3  Results

3.1 Reproducibility

I list below the R packages required to reproduce the analyses.

Code
## data wrangling
library(dplyr)
library(tidyr)
library(stringr)
library(purrr)

## plotting
library(ggplot2)
library(ComplexHeatmap)
library(cowplot)
library(grid)
library(RColorBrewer)
library(igraph)
library(magick)

## auxiliary functions
source("R/utils.R")
source("R/visualisations.R")
source("R/network_exploration.R")
# today_date <- "2025-04-28"
today_date <- "2025-07-01"
## today_date <- format(Sys.Date(), "%Y-%m-%d")

## set the seed, for fixing generation of ComplexHeatmaps (dendogram clustering)
set.seed(20)

Except stated otherwise, all correlation matrices have been computed using Pearson Correlation, provided by the stats::cor function.

3.2 Compute Drug-drug Similarities

3.2.1 Drug By Drug Heatmaps

  • Heatmap in Figure 3.1 is generated at the replicate level:
Code
# Read DGEList object
dge_normalised_replicate <- readRDS(file = paste0("./data/processed/dge_normalised_replicate_",
                          today_date, ".rds"))

filename <- paste0("figures/correlation-heatmaps/sample-by-sample/heatmap_normalised_replicates_", today_date)

heatmap_object <- compute_Heatmap(dge_normalised_replicate,
                                                annotation_cols = c("Pathway", "MoA", "Compound"),
                                                matrix_title = "Pearson Correlation between biological replicates",
                                                correlation = TRUE,
                                                filename_heatmap = filename)
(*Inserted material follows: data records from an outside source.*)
-- ==== Sys2Proof/Machine/Ckpt.lean ====
section
/-! DEFINITION. The commands of checkpoints (R349 to R368, R373): arming, the cut, the copy, the drain, restore and replica comparison. -/

namespace Sys2Proof.Machine

/-! ### Triggers -/

/-- CKPT_TAKE: the host arms a checkpoint of a job (R349); a job that is not on the module is CMD_INVALID. -/
def execCkptTake (h : CmdHdr) (job : Nat) (s : State) : Host.Outcome State Fault Refusal :=
  hostCmd h opCkptTake (fun s =>
    match jobIndex s job with
    | none => complete h opCkptTake stCmdInvalid s
    | some j => complete h opCkptTake stOk (armJob j s)) s

/-- The window of a cause in bins of 1 s (R351). -/
def watchWindow (c : WatchCause) : Nat :=
  match c with
  | .ce => 60
  | .retry => 1
  | .retrain | .reg | .therm => 3600

/-- The quantity that the error watch measures (R351): the largest count of any one stack or port within the window, the regulator warnings
within theirs, or the module margin (R446). -/
def watchQuantity (s : State) (c : WatchCause) : Int :=
  if c == .therm then s.pwr.margin
  else
    let live := s.ckpt.watch.marks.filter (fun m => m.cause == c && watchSec s.cue < m.sec + watchWindow c)
    live.foldl (fun (a : Int) m => max a ((live.filter (fun k => k.unit == m.unit)).map (fun k => k.n)).sum) 0

/-- Does a measured quantity cross its threshold (R351)? A threshold of 0 disables it; the thermal margin crosses below its
threshold, the others at or above it (assumption 28). RETRY_RATE counts 1,024 flits. -/
def watchCrossed (w : Watch) (c : WatchCause) (v : Int) : Bool :=
  match c with
  | .ce => w.ceRate != 0 && (w.ceRate : Int) ≤ v
  | .retry => w.retryRate != 0 && (w.retryRate * 1024 : Int) ≤ v
  | .retrain => w.retrainHr != 0 && (w.retrainHr : Int) ≤ v
  | .reg => w.regWarn != 0 && (w.regWarn : Int) ≤ v
  | .therm => w.thermMargin != 0 && v < (w.thermMargin : Int)

/-- The cause's bit in WCH_EVT. -/
def watchBit (c : WatchCause) (w : Watch) : Watch :=
  match c with
  | .ce => { w with ce := true }
  | .retry => { w with retry := true }
  | .retrain => { w with retrain := true }
  | .reg => { w with reg := true }
  | .therm => { w with therm := true }

/-- The number of a cause in the event: its bit in WCH_EVT. -/
def causeCode (c : WatchCause) : Nat :=
  match c with
  | .ce => 0 | .retry => 1 | .retrain => 2 | .therm => 3 | .reg => 4

/-- A quantity crosses its threshold (R351): the cause's bit; during the hold-off it is only counted; else CKPT_REQUEST is raised, the
hold-off begins, and with AUTO every job of the module is armed. -/
def crossWatch (c : WatchCause) (s : State) : State :=
  let w := s.ckpt.watch
  let held : Bool := match w.holdUntil with
    | some u => s.cue < u
    | none => false
  if held then { s with ckpt.watch := { watchBit c w with suppCnt := inc16 w.suppCnt } }
  else
    let w' := { watchBit c w with reqCnt := inc16 w.reqCnt, holdUntil := some (s.cue + w.holdoffS * 1000 * cyclesMs) }
    let s1 := raiseModule evCkptRequest (leBytes 1 (causeCode c)) { s with ckpt.watch := w' }
    if w.auto then (s.ckpt.jobs.map (·.1)).foldl (fun s j => armJob j s) s1 else s1

/-- CKPT_REQUEST: the error watch's quantity of a cause crosses its threshold (R351). -/
def execCkptRequest (c : WatchCause) (s : State) : Host.Outcome State Fault Refusal :=
  engine (fun s => if watchCrossed s.ckpt.watch c (watchQuantity s c) then crossWatch c s else s) s

/-- HOLDOFF_EXPIRY: HOLDOFF_S seconds have passed since CKPT_REQUEST (R351). -/
def execHoldoffExpiry (s : State) : Host.Outcome State Fault Refusal :=
  engine (fun s =>
    match s.ckpt.watch.holdUntil with
    | some u => if u ≤ s.cue then { s with ckpt.watch.holdUntil := none } else s
    | none => s) s

/-! ### The drain's end and the coordinator -/

/-- The coordinator's held arm is taken once the drain of every module has ended (R352, R363). -/
def releaseHeld (j : Nat) (s : State) : State :=
  match s.job? j with
  | none => s
  | some x =>
    if !x.waitDrain.isEmpty then s
    else
      let s1 := s.modJob j (fun y => { y with st := .idle })
      if x.held && !substituting s1 then takeArm j s1 else s1

/-- Module `l`'s drain has ended, at the coordinator. -/
def drainEnded (j l : Nat) (s : State) : State :=
  match s.job? j with
  | none => s
  | some x =>
    if x.st == .copying && l == s.lmid || x.waitDrain.isEmpty then s
    else
      let s1 := s.modJob j (fun y => { y with waitDrain := y.waitDrain.filter (fun m => m != l) })
      if x.st == .draining then releaseHeld j s1 else s1

/-- This module's drain of job `j` ends (R363): buffers that were not filled complete with no bytes; the coordinator learns of it. -/
def endDrain (j : Nat) (s : State) : State :=
  match s.job? j with
  | none => s
  | some x =>
    let rec_ := leBytes 8 x.no ++ leBytes 2 s.lmid ++ leBytes 6 0 ++ leBytes 8 x.drained ++ leBytes 8 0
    let s1 := x.bufs.foldl (fun s b => completeRec b.hdr opCkptBuf stOk rec_ s) s
    let s2 := s1.modJob j (fun y => { y with bufs := [], st := (if coordinates s x then .draining else .idle) })
    if coordinates s x then drainEnded j s.lmid s2
    else sendFab { kind := "ckpt_drained", dest := (jobRoot s x).1, vals := [x.plan.job, s.lmid] } s2

/-- CKPT_ARM: a hub control message of job `j`: an arm at the coordinator, the coordinator's order at another module, or the end of
a module's drain at the coordinator (R349, R352, R363). -/
def execCkptArm (j : Nat) (m : JobMsg) (s : State) : Host.Outcome State Fault Refusal :=
  engine (fun s =>
    match s.job? j with
    | none => s
    | some x =>
      match m with
      | .arm => if coordinates s x then coordArm j s else s
      | .armed n => if coordinates s x || x.st != .idle then s else s.modJob j (fun y => { y with st := .armed, no := n % 2 ^ 32 })
      | .drained l => if coordinates s x then drainEnded j l s else s) s

/-! ### The cut -/

/-- The armed job of troupe `t` for which it has not reached its cut point. -/
def armedJob (s : State) (t : Nat) : Option (Nat × Job) :=
  s.ckpt.jobs.find? (fun e => e.2.plan.troupes.any (fun p => p.t == t) && e.2.st == .armed && !e.2.atCut.contains t)

/-- Are all cores of troupe `t` idle or halted? -/
def coresQuiet (s : State) (t : Nat) : Bool :=
  (troupeCores s t).all (fun c => (s.core c).regs.state == .idle || (s.core c).regs.state == .halted)

/-- Has a learner troupe reached its cut point (R353)? -/
def learnerAtCut (s : State) (t : Nat) : Bool :=
  let l := s.lrn t
  !l.midStep && l.posted.isNone && l.heldPost.isEmpty && l.near.all (fun r => r.cmds.isEmpty) && !l.armed && l.flying.isNone && coresQuiet s t

/-- Has troupe `t` reached its cut point (R353)? -/
def reachesCut (s : State) (t : Nat) : Bool :=
  let x := s.troupe t
  match x.regs.state with
  | .off => true
  | .resident | .waitPort =>
    if x.regs.role == 2 then learnerAtCut s t
    else if x.gen.cfg.present then (match x.gen.step with
      | some st => st.committed
      | none => true)
    else x.regs.role != 3 || coresQuiet s t
  | _ => false

/-- The end of a generator's step before the cut: registrations and releases (R141, R353). -/
def endStep (t : Nat) (s : State) : State :=
  if (s.gen t).cfg.present && stateOf s t != .off then
    let s1 := boundaryRegister t s
    (((s1.gen t).slots.map (·.1)).foldl (boundaryRelease t) s1).modGen t (fun (g : Gen) => { freeHeld g with step := none })
  else s

/-! ### Replica comparison (R368) -/

/-- Do the learner troupes of the job here stand at a cut point (R353)? -/
def learnersQuiet (s : State) (x : Job) : Bool :=
  x.plan.troupes.all (fun p => !(s.lrn p.t).cfg.present || (s.troupe p.t).regs.state == .off || learnerAtCut s p.t)

/-- Does troupe `t` stand at a cut point for a comparison: a learner at its cut, or OFF? -/
def cmpStands (s : State) (t : Nat) : Bool := (s.lrn t).cfg.present && ((s.troupe t).regs.state == .off || learnerAtCut s t)

/-- The rank of a troupe of this module in the job's group. -/
def rankHere (s : State) (x : Job) (t : Nat) : Nat :=
  match jobTree s x with
  | some (_, g, _) => (rankOf g s.lmid t).getD 0xFFFF
  | none => 0

/-- The digests of the REPL ranges of this module's learner troupes. -/
def ownRepl (s : State) (x : Job) : List ReplDigest :=
  (x.plan.troupes.filter (fun p => (s.lrn p.t).cfg.present)).map (fun p =>
    { rank := rankHere s x p.t, lmid := s.lmid, digest := shardDigest (rangeBytes s p.t [p.repl]) })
knitr::include_graphics(paste0(filename,".png"),
                        auto_pdf = TRUE,
                        dpi = 100)
Figure 3.1: Heatmap of normalised replication scores.
  • Heatmap in Figure 3.2 is generated by averaging normalised barcode counts over replicates:
Code
## Read DGEList object
dge_normalised_samples <- readRDS(file = paste0("./data/processed/dge_normalised_samples_",
                          today_date, ".rds"))

filename <- paste0("figures/correlation-heatmaps/sample-by-sample/heatmap_normalised_samples_", today_date)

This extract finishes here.